Stored items

/-- The user slots a node uses: those of the generation it is bound to, else of the active one (R423). -/
def State.bankOf (s : State) (gen : Nat) : List UserSlot := if gen % 2 = 0 then s.tbl.bank0 else s.tbl.bank1
def State.nodeBank (s : State) (x : NodeSt) : List UserSlot := s.bankOf (x.gen.getD s.tbl.gen)

/-! ### What a node computes -/

/-- The result of a node: its grid rows with their counts, the steps at which each row was rescaled, and its output. -/
structure Calc where
  rows : List RowOut := []
  resc : List (List Nat) := []
  out : NodeOut := .none
  deriving DecidableEq, Repr

/-- Output columns of a lane-row node (R440). -/
def laneCols (w d : Nat) : Nat := if (menuGate (wMenu w)).isSome then dN d / 2 else dN d

/-- An output matrix from its rows (R321). -/
def mkTensor (f cols unit scale : Nat) (rows : List RowOut) : Tensor :=
  { fmt := f, cols := cols, rows := rows.map (·.codes)
    scales := if rows.any (fun r => !r.scales.isEmpty) then rows.map (·.scales) else []
    unit := unit, scale := scale }

/-- The scale an EMBED pennant carries for an output through OUT_MUL (R356). -/
def outScale (m : Nat) : Nat := if outMulOn m then f32Div one32 m else one32

/-- The rows of A of a marver node as FP32. -/
def mvRows (d m k : Nat) (a : NodeOut) : List (List Nat) :=
  let f := dAfmt d
  (((sampleRows a f k (dMUnit d) m (dAsc d)).flatMap id).take m).map (fun r => r.map (mvElem f (mvIn d)))

/-- Rows as an output in OFMT. -/
def mvOut (d : Nat) (l : List Nat) : RowOut :=
  let o := outRow (dOfmt d) (dOsc d) 256 l
  { codes := o.1, scales := o.2.1, cnts := o.2.2 }

/-- VEC (R412, R413). -/
def vecCalc (bank : List UserSlot) (d m : Nat) (x : Srcs) : List RowOut :=
  let n := dN d
  let op := mvOp d
  let two := decide (op = 2) && decide (mvLayout d ≠ 0)
  let a := mvRows d m (if two then 2 * n else n) x.a
  let fb := dBfmt d
  let b := if op = 3 ∨ op = 4 ∨ (op = 2 ∧ mvLayout d = 0) then
      (((sampleRows x.b fb n (dMUnit d) m (dBsc d)).flatMap id).take m).map (fun r => r.map (mvElem fb (mvIn d))) else []
  let v := if op = 6 ∨ op = 7 then padTo n 0 (vec32 x.b n) else []
  a.zipIdx.map (fun (r, i) => mvOut d (vecRow bank op (mvFunc d) (mvLayout d) (mvP0 d) (mvP1 d) n r (b.getD i []) v))

/-- ROWSTAT under AXIS 0 (R399 to R404): one row of statistics per input row. -/
def rowstatCalc0 (d m : Nat) (x : Srcs) : List RowOut :=
  (mvRows d m (dN d) x.a).map (fun r =>
    let v := rowStat (mvSel d) (mvP0 d) r
    let o := mvOut d v
    { o with cnts := addCnts o.cnts [{ nanRows := if v.any isNan32 then 1 else 0 }] })

/-- The rows of a sample, cut at the tile boundaries of the grid (R405). -/
def cutRows (tm r0 : Nat) (rows : List (List Nat)) : List (List (List Nat)) :=
  (rows.zipIdx.splitBy (fun a b => (r0 + a.2) / max 1 tm == (r0 + b.2) / max 1 tm)).map (fun g => g.map (·.1))

/-- ROWSTAT under AXIS 1 (R405): per sample, S rows of N columns. -/
def rowstatCalc1 (d m count : Nat) (x : Srcs) : List (List RowOut) :=
  let n := dN d
  let rows := mvRows d m n x.a
  let per := if dMBatch d then max 1 (dMUnit d) else max 1 m
  let samples := if m = 0 then List.replicate (if dMBatch d then count else 1) [] else chunksOf per m rows
  samples.zipIdx.map (fun (sr, b) =>
    let parts := cutRows (dTm d) (b * per) sr
    let cols := (List.range n).map (fun c =>
      statOut (mvSel d) (mvP0 d) (statAll (parts.map (fun p => p.map (fun r => r.getD c 0)))))
    let nan := (chunksOf 256 n cols).map (fun t => ({ nanRows := (t.filter (fun v => v.any isNan32)).length } : NumCnt))
    (List.range (mvS d)).map (fun k =>
      let o := mvOut d (cols.map (fun v => v.getD k 0))
      if k = 0 then { o with cnts := addCnts o.cnts nan } else o))

/-- SOFTMAX (R406 to R411). -/
def softmaxCalc (d m : Nat) (x : Srcs) : List RowOut :=
  let n := dN d
  (mvRows d m n x.a).zipIdx.map (fun (r, i) =>
    let p := smPrep (mvP0 d) (maskRow (mvMask d) n i x.b) r
    let o := mvOut d (softmaxRow p)
    { o with cnts := addCnts o.cnts p.cnts })

/-- NORM (R414, R415). -/
def normCalc (w d m : Nat) (x : Srcs) : List RowOut :=
  let n := dN d
  let g := if wB w = 0xFFFF then List.replicate n one32 else padTo n 0 (vec32 x.b n)
  let b := if wC w = 0xFFFF then List.replicate n 0 else padTo n 0 (vec32 x.c n)
  (mvRows d m n x.a).map (fun r =>
    let o := mvOut d (normRow (mvOp d) (mvP0 d) g b r)
    { o with cnts := addCnts o.cnts [{ nanRows := if normNan (mvOp d) (mvP0 d) r then 1 else 0 }] })

/-- The boxes ROI_ALIGN reads for each sample: list order, at most MAX_BOXES, the best kept under OVER_MODE 1 (R253, R482). -/
def roiBoxes (d : Nat) (b : NodeOut) (sample : Nat) : List (Nat × Box) :=
  match b with
  | .lists l =>
    let x := (l.lists.getD sample []).zipIdx.map (fun (e, i) => (i, boxOf e))
    if cvMaxBoxes d < x.length then keepBest (cvMaxBoxes d) x else x
  | _ => []

/-- The output samples of ROI_ALIGN with the source sample, box and index of each (R482). -/
def roiList (d count : Nat) (b : NodeOut) : List (Nat × Nat × Box) :=
  (List.range count).flatMap (fun k => (roiBoxes d b k).map (fun q => (k, q.1, q.2)))

/-- ROI_ALIGN (R482, R483): rows of every box in order. -/
def roiCalc (d count : Nat) (recs : List SampleRec) (x : Srcs) : List RowOut :=
  let f := dAfmt d
  let px := cvIw d * cvIh d
  let src := spatialRows x.a f (cvIw d) (cvIh d) (dN d) (count * px) (dAsc d)
  (roiList d count x.b).flatMap (fun q =>
    let m := match recs[q.1]? with | some r => r.m | none => []
    (roiBox d f m (src.getD q.1 []) (if boxDegenerate q.2.2 then none else some q.2.2)).map (mvOut d))

/-- What a core node computes: `m` rows, `count` samples with their records (R353, R412 to R415, R399, R452, R464). -/
def nodeCalc (job node : Nat) (bank : List UserSlot) (w d m count : Nat) (recs : List SampleRec) (x : Srcs) : Calc :=
  let unit := if dMBatch d then dMUnit d else m
  let lane := fun (rows : List RowOut) =>
    ({ rows := rows, out := .tensor (mkTensor (dOfmt d) (laneCols w d) unit (outScale (dOutMul d)) rows) } : Calc)
  let mrv := fun (rows : List RowOut) (cols : Nat) =>
    ({ rows := rows, out := .tensor (mkTensor (dOfmt d) cols unit one32 rows) } : Calc)
  match wOpc w with
  | 0x30 => lane (matmulCalc bank w d m x)
  | 0x34 => lane (convCalc bank w d m x)
  | 0x35 => lane (convDwCalc bank w d m x)
  | 0x36 => lane (convFftCalc job node bank w d m x)
  | 0x37 => mrv (poolCalc d m x) (dN d)
  | 0x38 => mrv (argmaxCalc d m x) (1 + cvX1 d)
  | 0x39 => mrv (roiCalc d count recs x) (dN d)
  | 0x40 => mrv (vecCalc bank d m x) (dN d)
  | 0x41 =>
    if mvLayout d = 0 then mrv (rowstatCalc0 d m x) (mvS d)
    else
      let r := rowstatCalc1 d m count x
      let per := if dMBatch d then max 1 (dMUnit d) else max 1 m
      -- the counts of a sample stand on its first row of the grid
      { rows := r.flatMap (fun l => padTo per { codes := [] } [{ codes := [], cnts := (l.map (·.cnts)).foldl addCnts [] }])
        out := .tensor (mkTensor (dOfmt d) (dN d) (mvS d) one32 (r.flatMap id)) }
  | 0x42 => mrv (softmaxCalc d m x) (dN d)
  | 0x43 => mrv (normCalc w d m x) (dN d)
  | _ =>
    let r := chainCalc w d m x
    { rows := r.map (·.out), resc := r.map (·.resc)
      out := .tensor (mkTensor (dOfmt d) (dN d) unit (outScale (dP32 d)) (r.map (·.out))) }

/-! ### The grid (R289, R446 to R448, R455, R476, R479, R480) -/

/-- Spatial tiles of one sample of CONV_FFT. -/
def fftTiles (d : Nat) : Nat := cdiv (cvOw d) (fftT d) * cdiv (cvOh d) (fftT d)

/-- The grid of a core node with M rows over COUNT samples. -/
def gridOf (w d m count : Nat) : Grid :=
  let o := wOpc w
  let tm := max 1 (dTm d)
  let n := dN d
  let g : Grid := { m := m, n := n, tm := tm, mb := cdiv m tm, nb := cdiv n 256, order := dOrder d, marver := !(o == 0x30 || o == 0x34) }
  if o = 0x48 then { g with nb := 1, marver := false, steps := cdiv (chNkv d) 256, blocks := 2 * cdiv tm 16 }
  else if o = 0x36 then { g with mb := count * fftTiles d, nb := n, spectra := n }
  else if o = 0x37 ∧ cvPmode d = 3 then { g with tm := 1, mb := m }
  else if o = 0x38 then { g with nb := min 1 g.nb }
  else if o = 0x41 then
    let spans := if mvLayout d = 0 then decide (1 < g.nb) else decide (1 < g.mb)
    { g with fold := spans }
  else if (o = 0x42 ∨ o = 0x43) ∧ 1 < g.nb then { g with fold := true, passes := if o = 0x42 then 3 else 2 }
  else if (o = 0x30 ∨ o = 0x34) ∧ menuTwoPass (wMenu w) = true then
    let hold := decide (tm * padRow 9 n * 4 ≤ 2 ^ 20)
    { g with fold := true, passes := 2, hold := hold, blocks := if hold then cdiv tm 16 else 0 }
  else g

/-- Tile index of (i, j) and back (R290). -/
def Grid.tile (g : Grid) (i j : Nat) : Nat := if g.order = 0 then i * g.nb + j else j * g.mb + i
def Grid.at (g : Grid) (t : Nat) : Nat × Nat :=
  if g.order = 0 then (t / max 1 g.nb, t % max 1 g.nb) else (t % max 1 g.mb, t / max 1 g.mb)
def Grid.count (g : Grid) : Nat := g.mb * g.nb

Your task — Return each line of the data where the word "roiCalc" appears.

Result of the exercise —
def roiCalc (d count : Nat) (recs : List SampleRec) (x : Srcs) : List RowOut :=
  | 0x39 => mrv (roiCalc d count recs x) (dN d)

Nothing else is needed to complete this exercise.